Available records:

/-! setStream -/
@[simp] theorem State.setStream_pending (s : State) (n : Nat) (x : RasRt) : (s.setStream n x).pending = s.pending := rfl
@[simp] theorem State.setStream_now (s : State) (n : Nat) (x : RasRt) : (s.setStream n x).now = s.now := rfl
@[simp] theorem State.setStream_freeCtr (s : State) (n : Nat) (x : RasRt) : (s.setStream n x).freeCtr = s.freeCtr := rfl
@[simp] theorem State.setStream_od (s : State) (n : Nat) (x : RasRt) : (s.setStream n x).od = s.od := rfl
@[simp] theorem State.setStream_images (s : State) (n : Nat) (x : RasRt) : (s.setStream n x).images = s.images := rfl
@[simp] theorem State.setStream_out (s : State) (n : Nat) (x : RasRt) : (s.setStream n x).out = s.out := rfl
@[simp] theorem State.setStream_trans (s : State) (n : Nat) (x : RasRt) : (s.setStream n x).trans = s.trans := rfl
@[simp] theorem State.setStream_safeWanted (s : State) (n : Nat) (x : RasRt) : (s.setStream n x).safeWanted = s.safeWanted := rfl
@[simp] theorem State.setStream_cores (s : State) (n : Nat) (x : RasRt) : (s.setStream n x).cores = s.cores := rfl
@[simp] theorem State.setStream_ready (s : State) (n : Nat) (x : RasRt) : (s.setStream n x).ready = s.ready := rfl
@[simp] theorem State.setStream_flowFree (s : State) (n : Nat) (x : RasRt) : (s.setStream n x).flowFree = s.flowFree := rfl
@[simp] theorem State.setStream_homes (s : State) (n : Nat) (x : RasRt) : (s.setStream n x).homes = s.homes := rfl
@[simp] theorem State.setStream_wdpFullAt (s : State) (n : Nat) (x : RasRt) : (s.setStream n x).wdpFullAt = s.wdpFullAt := rfl
@[simp] theorem State.setStream_wdpTrace (s : State) (n : Nat) (x : RasRt) : (s.setStream n x).wdpTrace = s.wdpTrace := rfl
@[simp] theorem State.setStream_wdpLost (s : State) (n : Nat) (x : RasRt) : (s.setStream n x).wdpLost = s.wdpLost := rfl
@[simp] theorem State.setStream_srcs (s : State) (n : Nat) (x : RasRt) : (s.setStream n x).srcs = s.srcs := rfl
@[simp] theorem State.setStream_groups (s : State) (n : Nat) (x : RasRt) : (s.setStream n x).groups = s.groups := rfl
@[simp] theorem State.setStream_fcr (s : State) (n : Nat) (x : RasRt) : (s.setStream n x).fcr = s.fcr := rfl
@[simp] theorem State.setStream_clk (s : State) (n : Nat) (x : RasRt) : (s.setStream n x).clk = s.clk := rfl
@[simp] theorem State.setStream_poa (s : State) (n : Nat) (x : RasRt) : (s.setStream n x).poa = s.poa := rfl
@[simp] theorem State.setStream_hlk (s : State) (n : Nat) (x : RasRt) : (s.setStream n x).hlk = s.hlk := rfl
@[simp] theorem State.setStream_loops (s : State) (n : Nat) (x : RasRt) : (s.setStream n x).loops = s.loops := rfl
@[simp] theorem State.setStream_adc (s : State) (n : Nat) (x : RasRt) : (s.setStream n x).adc = s.adc := rfl
@[simp] theorem State.setStream_psm (s : State) (n : Nat) (x : RasRt) : (s.setStream n x).psm = s.psm := rfl
@[simp] theorem State.setStream_ode (s : State) (n : Nat) (x : RasRt) : (s.setStream n x).ode = s.ode := rfl
@[simp] theorem State.setStream_waiters (s : State) (n : Nat) (x : RasRt) : (s.setStream n x).waiters = s.waiters := rfl
@[simp] theorem State.setStream_results (s : State) (n : Nat) (x : RasRt) : (s.setStream n x).results = s.results := rfl
@[simp] theorem State.setStream_jobs (s : State) (n : Nat) (x : RasRt) : (s.setStream n x).jobs = s.jobs := rfl
@[simp] theorem State.setStream_chartLen (s : State) (n : Nat) (x : RasRt) : (s.setStream n x).chartLen = s.chartLen := rfl
@[simp] theorem State.setStream_mem (s : State) (n : Nat) (x : RasRt) : (s.setStream n x).mem = s.mem := rfl
@[simp] theorem State.setStream_hms (s : State) (n : Nat) (x : RasRt) : (s.setStream n x).hms = s.hms := rfl
@[simp] theorem State.setStream_staged (s : State) (n : Nat) (x : RasRt) : (s.setStream n x).staged = s.staged := rfl
@[simp] theorem State.setStream_ndls (s : State) (n : Nat) (x : RasRt) : (s.setStream n x).ndls = s.ndls := rfl
@[simp] theorem State.setStream_evts (s : State) (n : Nat) (x : RasRt) : (s.setStream n x).evts = s.evts := rfl
@[simp] theorem State.setStream_ucode (s : State) (n : Nat) (x : RasRt) : (s.setStream n x).ucode = s.ucode := rfl
@[simp] theorem State.setStream_ubase (s : State) (n : Nat) (x : RasRt) : (s.setStream n x).ubase = s.ubase := rfl
@[simp] theorem State.setStream_traps (s : State) (n : Nat) (x : RasRt) : (s.setStream n x).traps = s.traps := rfl
@[simp] theorem State.setStream_sites (s : State) (n : Nat) (x : RasRt) : (s.setStream n x).sites = s.sites := rfl
@[simp] theorem State.setStream_queues (s : State) (n : Nat) (x : RasRt) : (s.setStream n x).queues = s.queues := rfl
@[simp] theorem State.setStream_pins (s : State) (n : Nat) (x : RasRt) : (s.setStream n x).pins = s.pins := rfl
@[simp] theorem State.setStream_levelBus (s : State) (n : Nat) (x : RasRt) : (s.setStream n x).levelBus = s.levelBus := rfl
@[simp] theorem State.setStream_levelFree (s : State) (n : Nat) (x : RasRt) : (s.setStream n x).levelFree = s.levelFree := rfl
@[simp] theorem State.setStream_tae (s : State) (n : Nat) (x : RasRt) : (s.setStream n x).tae = s.tae := rfl
@[simp] theorem State.setStream_csl (s : State) (n : Nat) (x : RasRt) : (s.setStream n x).csl = s.csl := rfl
@[simp] theorem State.setStream_cal (s : State) (n : Nat) (x : RasRt) : (s.setStream n x).cal = s.cal := rfl
@[simp] theorem State.setStream_tdc (s : State) (n : Nat) (x : RasRt) : (s.setStream n x).tdc = s.tdc := rfl
@[simp] theorem State.setStream_plc (s : State) (n : Nat) (x : RasRt) : (s.setStream n x).plc = s.plc := rfl
@[simp] theorem State.setStream_bot (s : State) (n : Nat) (x : RasRt) : (s.setStream n x).bot = s.bot := rfl
@[simp] theorem State.setStream_rd (s : State) (n : Nat) (x : RasRt) (o' e' : Nat) : (s.setStream n x).rd o' e' = s.rd o' e' := rfl
@[simp] theorem State.setStream_self (s : State) (n : Nat) (x : RasRt) : (s.setStream n x).stream n = x := Tbl.get_put_self ..
theorem State.setStream_ne (s : State) (n : Nat) (x : RasRt) (m : Nat) (h : m ≠ n) : (s.setStream n x).stream m = s.stream m := Tbl.get_put_ne _ _ _ h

The task:
Only the lines from the beginning of the material above through the line with "s.ready := rfl" are wanted; extract them exactly.

Problem solution:
/-! setStream -/
@[simp] theorem State.setStream_pending (s : State) (n : Nat) (x : RasRt) : (s.setStream n x).pending = s.pending := rfl
@[simp] theorem State.setStream_now (s : State) (n : Nat) (x : RasRt) : (s.setStream n x).now = s.now := rfl
@[simp] theorem State.setStream_freeCtr (s : State) (n : Nat) (x : RasRt) : (s.setStream n x).freeCtr = s.freeCtr := rfl
@[simp] theorem State.setStream_od (s : State) (n : Nat) (x : RasRt) : (s.setStream n x).od = s.od := rfl
@[simp] theorem State.setStream_images (s : State) (n : Nat) (x : RasRt) : (s.setStream n x).images = s.images := rfl
@[simp] theorem State.setStream_out (s : State) (n : Nat) (x : RasRt) : (s.setStream n x).out = s.out := rfl
@[simp] theorem State.setStream_trans (s : State) (n : Nat) (x : RasRt) : (s.setStream n x).trans = s.trans := rfl
@[simp] theorem State.setStream_safeWanted (s : State) (n : Nat) (x : RasRt) : (s.setStream n x).safeWanted = s.safeWanted := rfl
@[simp] theorem State.setStream_cores (s : State) (n : Nat) (x : RasRt) : (s.setStream n x).cores = s.cores := rfl
@[simp] theorem State.setStream_ready (s : State) (n : Nat) (x : RasRt) : (s.setStream n x).ready = s.ready := rfl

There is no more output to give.